Download or read book Brothers of a Vow written by Ami Pflugrad-Jackisch and published by University of Georgia Press. This book was released on 2011-11-01 with total page 192 pages. Available in PDF, EPUB and Kindle. Book excerpt: In Brothers of a Vow, Ami Pflugrad-Jackisch examines secret fraternal organizations in antebellum Virginia to offer fresh insight into masculinity and the redefinition of social and political roles of white men in the South. Young Virginians who came of age during the antebellum era lived through a time of tremendous economic, cultural, and political upheaval. In a state increasingly pulled between the demands of the growing market and the long-established tradition of unfree labor, Pflugrad-Jackisch argues that groups like the Freemasons, the Independent Order of Odd Fellows, and the Sons of Temperance promoted market-oriented values and created bonds among white men that softened class distinctions.
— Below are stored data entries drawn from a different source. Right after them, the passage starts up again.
-- ==== Sys2Proof/Machine/Flags.lean ====
section
/-!
DEFINITION. The block's conditions. It has no arithmetic flags (10_state.md R22); what its commands test are the guards of
41_sequencer.md R72, and its one flag is CAL_VALID (R21), which LOAD_BEGIN clears and LOAD_COMMIT sets. With them the codes of
the outcomes (60_exceptions.md R124).
-/

namespace Sys2Proof.Machine

/-- The time condition of every guard, `Now() >= READY_AT` (R72). -/
def State.timeReached (s : State) : Bool := s.readyAt ≤ s.now

/-- A guard whose two conditions raise the kinds `onCtl` and `onTime`: "When both conditions fail, the CTL fault is raised"
(R72, R131). -/
def guardOf (ctlHolds timeHolds : Bool) (onTime : FaultKind) : Option FaultKind :=
  if ctlHolds then (if timeHolds then none else some onTime) else some .sequenceViolation

/-- RESET has no guard: "callable from any state" (R72, R75). -/
def guardReset : Option FaultKind := none

/-- CONVERT_D1: `CTL = Idle` (R72). -/
def guardConvertD1 (s : State) : Option FaultKind := guardOf (s.ctl = .idle) s.timeReached .sequenceViolation

/-- CONVERT_D2: `CTL = PressureConverting` and `D1 != none` (R72). -/
def guardConvertD2 (s : State) : Option FaultKind :=
  guardOf (s.ctl = .pressureConverting ∧ s.d1 ≠ none) s.timeReached .sequenceViolation

/-- ADC_READ: a result is pending; too early is the other fault, PrematureRead (R72). -/
def guardAdcRead (s : State) : Option FaultKind := guardOf s.adcDestination.isSome s.timeReached .prematureRead

/-- PROM_READ: `CTL = Idle` (R72). -/
def guardPromRead (s : State) : Option FaultKind := guardOf (s.ctl = .idle) s.timeReached .sequenceViolation

/-- The code of an error result (R124). -/
def ErrorKind.code : ErrorKind → Nat
  | .transportFailure => 1
  | .notCalibrated => 2
  | .needsReset => 5
  | .noReading => 6
  | .crcMismatch => 7

/-- The code of a fault (R124, R125). -/
def FaultKind.code : FaultKind → Nat
  | .prematureRead => 3
  | .sequenceViolation => 4

end Sys2Proof.Machine
end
At the same time, these groups sought to stabilize social hierarchies that subordinated blacks and women. Pflugrad-Jackisch examines all aspects of the secret orders--including their bylaws and proceedings, their material culture and regalia, and their participation in a wide array of festivals, parades, and civic celebrations. Regarding gender, she shows how fraternal orders helped reinforce an alternative definition of southern white manhood that emphasized self-discipline, moral character, temperance, and success at work. These groups ultimately established a civic brotherhood among white men that marginalized the role of women in the public sphere and bolstered the respectability of white men regardless of class status. Brothers of a Vow is a nuanced look at how dominant groups craft collective identities, and it adds to our understanding of citizenship and political culture during a period of rapid change.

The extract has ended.